A third thing to remember and related to this is that what Paul is writing about is a life-long process. This is implicit in his use of the word “walk” in verse 4. Think too of Jesus’ parables of the kingdom that we have been hearing in our Gospel readings in recent weeks. They all have to do with process, with growth: seeds coming to life in the soil and eventually producing grain in abundance, a tiny measure of yeast in a lump of dough causing it to rise into a loaf of bread, a mustard seed growing into a bush big enough that birds can nest in its branches. That process is not always uniform. In fact it is rarely so. We all have our ups and downs in the life of discipleship. There may even be occasions when we mess up royally. But do we not revel in them? Do we celebrate them? No, we repent and return to the Lord.
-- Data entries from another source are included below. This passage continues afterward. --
/-- JASPER_FAULT (R304): the engine retires and its job ends with outcome 2. -/
def execJasperFault (k e : Nat) (s : State) : Host.Outcome State Fault Refusal :=
  done <|
    if 32 ≤ k ∨ 3 ≤ e ∨ 3 ≤ s.fld F.HLTH_UNIT_state (jasperUnit k e) then s
    else ((s.count F.HLTH_UNIT_use_faults (jasperUnit k e) 1).scoreDown (jasperUnit k e) 32).retireHard
      (jasperUnit k e)

/-- SERDES_FAIL (R306, R405): the SerDes retires, and the link that uses its lane goes down. -/
def execSerdesFail (u : Nat) (s : State) : Host.Outcome State Fault Refusal :=
  done (if 768 ≤ u ∧ u < 834 then s.retireHard u else s)

/-- VAULT_COPY_END (R391): the copy of a retired core's vault has ended. -/
def execVaultCopyEnd (p : Nat) (s : State) : Host.Outcome State Fault Refusal :=
  done (s.onHealth fun h => { h with
    moves := h.moves.map fun m => if m.old = p then { m with copied := true } else m
    copying := h.copying.filter fun e => e.1 ≠ p })

/-! ### Installation at a tick boundary (R22 to R24, R392, R393) -/

/-- CLU_CORE_MAP's spare and retired bits brought up to date (R24). -/
def State.refreshMap (s : State) (k : Nat) : State :=
  let ps := List.range 9
  let spare := match ps.find? fun j => s.fld F.HLTH_UNIT_state (9 * k + j) = 1 with
    | some j => j
    | none => 15
  let gone := ps.foldl (fun m j =>
    if s.fld F.HLTH_UNIT_state (9 * k + j) = 3 ∧ s.logicalOf (9 * k + j) = none then m + 2 ^ j else m) 0
  (s.setFld F.CLU_CORE_MAP_spare_core_slot k spare).setFld F.CLU_CORE_MAP_retired_cores k gone

/-- One nibble of core_slot_map. -/
def State.setSlotMap (s : State) (k j e : Nat) : State :=
  let m := s.fld F.CLU_CORE_MAP_core_slot_map k
  s.setFld F.CLU_CORE_MAP_core_slot_map k (m - bits m (4 * j) 4 * 2 ^ (4 * j) + e * 2 ^ (4 * j))

/-- The value of a register moved from one instance to another. -/
def State.moveReg (s : State) (r : Reg) (i j : Nat) : State :=
  (s.setReg r j (s.reg r i)).setReg r i (r.resetVal i)

/-- An ordered add, a synchronisation signal, a group wait, a held host request and a held memory request of the
contexts of core `p`, which now runs on `q` (R80, R88, R103, R173). -/
def OrdAdd.moved (p q : Nat) (a : OrdAdd) : OrdAdd := if a.core = p then { a with core := q } else a
def OrdLine.moved (p q : Nat) (l : OrdLine) : OrdLine := { l with waiting := l.waiting.map (OrdAdd.moved p q) }
def Signal.moved (p q : Nat) (g : Signal) : Signal :=
  if g.src / 32 = p then { g with src := q * 32 + g.src % 32 } else g
def GroupWait.moved (p q : Nat) (w : GroupWait) : GroupWait := if w.core = p then { w with core := q } else w
def HeldReq.moved (p q : Nat) (h : HeldReq) : HeldReq :=
  { h with flag := h.flag.map fun f => if f.1 = p then (q, f.2) else f }
def MemReq.moved (p q : Nat) : MemReq → MemReq
  | .remote r slot addr => .remote (if r = p then q else r) slot addr
  | m => m

/-- What stands outside a core on behalf of its contexts renamed with them, so that a command completes, is released
and keeps its order as if it had not moved. -/
def State.renameCore (s : State) (p q : Nat) : State :=
  { s with
    adds := s.adds.map (OrdAdd.moved p q)
    refused := s.refused.map (OrdAdd.moved p q)
    ordered := s.ordered.map (OrdLine.moved p q)
    signals := s.signals.map (Signal.moved p q)
    clink := { s.clink with waits := s.clink.waits.map (GroupWait.moved p q) }
    host := { s.host with held := s.host.held.map (HeldReq.moved p q) }
    cores := s.cores.map fun e => (e.1, { e.2 with memHeld := e.2.memHeld.map (MemReq.moved p q) }) }

/-- What goes with a logical core from physical core `p` to `q`: contexts, held descriptors and memory requests,
writes in flight, their registers, and copies of the page entries and of limit_cycles (R22, R200, R391, R392).  A
write to limit_cycles that waits for the boundary stays with its physical core (R38, R47). -/
def State.moveCore (s : State) (p q : Nat) : State :=
  let s := s.renameCore p q
  let c := s.core p
  let s := s.setCore q { s.core q with
    ctx := c.ctx, held := c.held, memHeld := c.memHeld, blockedSpell := c.blockedSpell,
    heldSpell := c.heldSpell, evictFor := c.evictFor, opalSeq := c.opalSeq, loose := c.loose }
  let s := s.setCore p { Core.init with spares := c.spares, pendLimit := c.pendLimit }
  let s := [0, 1, 2, 3].foldl (fun s sl =>
    (((s.moveReg .CORE_ND_COUNT (p * 4 + sl) (q * 4 + sl)).moveReg .CORE_DIGEST_PTR (p * 4 + sl)
      (q * 4 + sl)).moveReg .CORE_SCHED (p * 4 + sl) (q * 4 + sl)).moveReg .CORE_SPM_OWNER (p * 4 + sl)
      (q * 4 + sl)) s
  let s := (List.range 576).foldl (fun s g =>
    s.setReg .CORE_VAULT_PAGE (q * 576 + g) (s.reg .CORE_VAULT_PAGE (p * 576 + g))) s
  let s := s.setFld F.GAR_MAX_INSTR_TIME_limit_cycles q (s.fld F.GAR_MAX_INSTR_TIME_limit_cycles p)
  let move (i : Nat) : Nat := if i / 576 = p then q * 576 + i % 576 else i
  { s with slices := s.slices.map fun e => (e.1, { e.2 with zeroPages := e.2.zeroPages.map move }) }

/-- A logical core with no physical core left (R22, R23): what it held ends, and its memories are lost. -/
def State.unmap (s : State) (p n : Nat) : State :=
  let held := (s.core p).held
  let mem := (s.core p).memHeld
  let s := s.onHealth fun h => { h with copying := h.copying.filter fun e => e.2 ≠ n }
  let s := s.setCore p { s.core p with held := [], memHeld := [] }
  let s := [1, 2, 3].foldl (fun s sl => s.teardown p sl ePerm 0 none) s
  let s := s.abortRadio p
  let s := mem.foldl State.serveMem ((s.endContext p 0).setSlotMap (n / 8) (n % 8) 15)
  let s := held.foldl (fun s h => match h.step with
    | some _ => s.memberDone h.portal n ePerm
    | none => s.discardDesc h.portal h.desc ePerm) s
  let s := (s.zeroRange (vaultAddr n 0) 0x48000000).zeroRange (spmAddr n 0) 0x400000
  let s := ((s.keys 4).filter fun c => s.cellUses c n).foldl (fun s c => s.removeCell s c) s
  s.settle

/-- Whether a move is carried out at this boundary (R392). -/
def State.moveDue (s : State) (m : CoreMove) : Bool :=
  m.hard || m.spare.isNone
    || (m.copied && (s.core m.old).evict.isNone
      && [1, 2, 3].all (fun sl => (s.ctx m.old sl).all fun x => x.evicted)
      && (s.ctx m.old 0).all fun x => x.queue.isEmpty)

/-- A spare takes a retired core's logical number (R20, R22, R392). -/
def State.installCore (s : State) (m : CoreMove) : State :=
  match s.logicalOf m.old with
  | none => s
  | some n =>
    let k := n / 8
    let p := m.old
    let s := (s.setFld F.HLTH_UNIT_state p 3).setFld F.HLTH_UNIT_state (vaultUnit p) 3
    let s := if m.copied ∨ m.spare.isNone then s else s.onHealth fun h => { h with copying := h.copying ++ [(p, n)] }
    match m.spare with
    | none => (s.unmap p n).refreshMap k
    | some q =>
      let s := if m.hard then s.endContext p 0 else s
      let s := if (s.core p).windowOpen ∨ s.fld F.CORE_LEASE_STATUS_phase p ≠ 0 then s.closeWindow p else s
      let s := (s.moveCore p q).setSlotMap k (n % 8) (q % 9)
      let s := (s.setFld F.HLTH_UNIT_state q 0).setFld F.HLTH_UNIT_state (vaultUnit q) 0
      let s := (s.zeroRange (spmAddr n 0) 0x400000).serveHeld q fun _ => true
      let s := if m.hard && s.isRadio n then s.newContext q 0 256 else s
      (s.refreshMap k).afterRelease q

/-- The spare of a unit other than a core installed: a Jasper engine, the Lantern, a SerDes.  A logical Jasper engine
left without one has physical number 3; a Lantern that takes another's place has the retired one tested ahead of the
rotation (R396). -/
def State.installUnit (s : State) (u : Nat) (spare : Option Nat) : State :=
  if u < 288 then s.refreshMap (u / 9)
  else match spare with
    | none =>
      if 576 ≤ u ∧ u < 672 then
        let k := (u - 576) / 3
        if s.jasperOf k 0 = (u - 576) % 3 then s.setFld F.CLU_CORE_MAP_jsp_of_l0 k 3
        else if s.jasperOf k 1 = (u - 576) % 3 then s.setFld F.CLU_CORE_MAP_jsp_of_l1 k 3
        else s
      else s
    | some v =>
      let use (s : State) : State := s.setFld F.HLTH_UNIT_state v 0
      if u < 576 then s
      else if u < 672 then
        let k := (u - 576) / 3
        let e := (u - 576) % 3
        let e' := (v - 576) % 3
        let s := if s.jasperOf k 0 = e then (use s).setFld F.CLU_CORE_MAP_jsp_of_l0 k e'
          else if s.jasperOf k 1 = e then (use s).setFld F.CLU_CORE_MAP_jsp_of_l1 k e'
          else s
        if s.fld F.HLTH_UNIT_state v = 0 then s.setFld F.JSP_ENGINE_state (v - 576) 0 else s
      else if u < 736 then
        let k := (u - 672) / 2
        if s.fld F.CLU_CORE_MAP_lantern_phys k = (u - 672) % 2 then
          let s := ((use s).setFld F.CLU_CORE_MAP_lantern_phys k ((v - 672) % 2)).passAhead u
          let run := s.health.ranBefore.contains k
          let s := s.onHealth fun h => { h with ranBefore := h.ranBefore.filter fun j => j ≠ k }
          if run then s.setFld F.CLU_LANT_CTL_running k 1 else s
        else s
      else if u < 816 then
        let port := (u - 768) / 6
        match s.serdesLane port ((u - 768) % 6) with
        | some l => { use s with fh := { s.fh with lanes := put 0 s.fh.lanes (4 * port + l) ((v - 768) % 6 + 1) } }
        | none => s
      else
        let c := (u - 816) / 9
        match s.clinkLane c ((u - 816) % 9) with
        | some l =>
          let s := (use s).setFld F.CLINK_PORT_STATUS_spare_used c 1
          { s with clink := { s.clink with lanes := put 0 s.clink.lanes (8 * c + l) ((v - 816) % 9 + 1) } }
        | none => s

/-- Step 1 of R38: map changes and spares. -/
def State.installSpares (s : State) : State :=
  let due := s.health.moves.filter s.moveDue
  let units := s.health.installs
  let s := s.onHealth fun h => { h with moves := h.moves.filter (fun m => !due.contains m), installs := [] }
  let s := due.foldl (fun s m => s.installCore m) s
  let s := units.foldl (fun s i => s.installUnit i.1 i.2) s
  s.health.moves.foldl (fun s m => s.retireEvict m.old) s

end Sys2Proof.Machine
end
And that brings me to the fourth aspect of baptism. While we are baptized as individuals, baptism ushers us into a community. Think back to what we say together in this church when a candidate is baptized. “We receive you into the household of God…” Paul’s words in this passage are not in the singular but in the plural. “We have been buried with him by baptism into death…” “We have been united with him in a death like his…” “We know that our old self was crucified with him…” We’re not playing singles tennis here. We’re part of a team. And when we stumble and fall there are others who are there to tend our wounds, to help us to our feet and to get us back onto the field again. Think again of what the congregation promises at every baptism:

Will you who witness these vows do all in your power to support these persons in their life in Christ?
We will.

The Promise


“Dead to sin and alive to God in Christ Jesus”: a benefit, a commitment, a process. And it is also a promise. For while we will never make it in this life, never even get anywhere near, we walk towards the day when we will indeed be dead to sin, when we will be fully alive in Christ. Our walk, the process that was set into motion at our baptism, has a destination. “Beloved,” wrote the aged apostle John, “we are God’s children now; what we will be has not yet been revealed. What we do know is this: when he is revealed, we will be like him, for we will see him as he is” (1 John 3:2). May God keep each one of us faithful along the journey.